**The problem:**
Scan the data. Collect each line that contains the word "reset".

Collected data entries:

****

-- ==== Sys2Proof/Machine/Dispatch.lean ====
section
/-! DEFINITION. One arm for every operation. -/

namespace Sys2Proof.Machine

/-- The meaning of an operation. -/
def exec (i : Instr) (s : State) : Host.Outcome State Fault Refusal :=
  match i with
  -- start detection (R80 to R83)
  | .s1Hit => Sys2Proof.Machine.execS1Hit s
  | .s1Miss b => Sys2Proof.Machine.execS1Miss b s
  | .s2Hit => Sys2Proof.Machine.execS2Hit s
  | .s2Miss b => Sys2Proof.Machine.execS2Miss b s
  -- header (R90 to R92)
  | .hdrAcc b => Sys2Proof.Machine.execHdrAcc b s
  | .hdrEnd0 b => Sys2Proof.Machine.execHdrEnd0 b s
  | .hdrEndN b => Sys2Proof.Machine.execHdrEndN b s
  -- payload (R100, R101)
  | .payAcc b => Sys2Proof.Machine.execPayAcc b s
  | .payEnd b => Sys2Proof.Machine.execPayEnd b s
  -- trailer (R110 to R112)
  | .ckAcc b => Sys2Proof.Machine.execCkAcc b s
  | .ckOk b => Sys2Proof.Machine.execCkOk b s
  | .ckBad b => Sys2Proof.Machine.execCkBad b s
  -- the reset pin (R122)
  | .reset => Sys2Proof.Machine.execReset s
  -- functions (R70, R71, R73, R130, R131)
  | .cksum m => Sys2Proof.Machine.execCksum m s
  | .valid m => Sys2Proof.Machine.execValid m s
  | .length m => Sys2Proof.Machine.execLength m s
  | .setcrc m => Sys2Proof.Machine.execSetcrc m s
  | .serialize m => Sys2Proof.Machine.execSerialize m s
  -- pseudo-operations (R120, R123, R65)
  | .step b => Sys2Proof.Machine.execStep b s
  | .feed bs => Sys2Proof.Machine.execFeed bs s
  | .frame id src dst p => Sys2Proof.Machine.execFrame id src dst p s
  | .framex len id src dst p c => Sys2Proof.Machine.execFramex len id src dst p c s
  | .noise bs => Sys2Proof.Machine.execNoise bs s

end Sys2Proof.Machine
end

****

**Task response:**
  -- the reset pin (R122)
  | .reset => Sys2Proof.Machine.execReset s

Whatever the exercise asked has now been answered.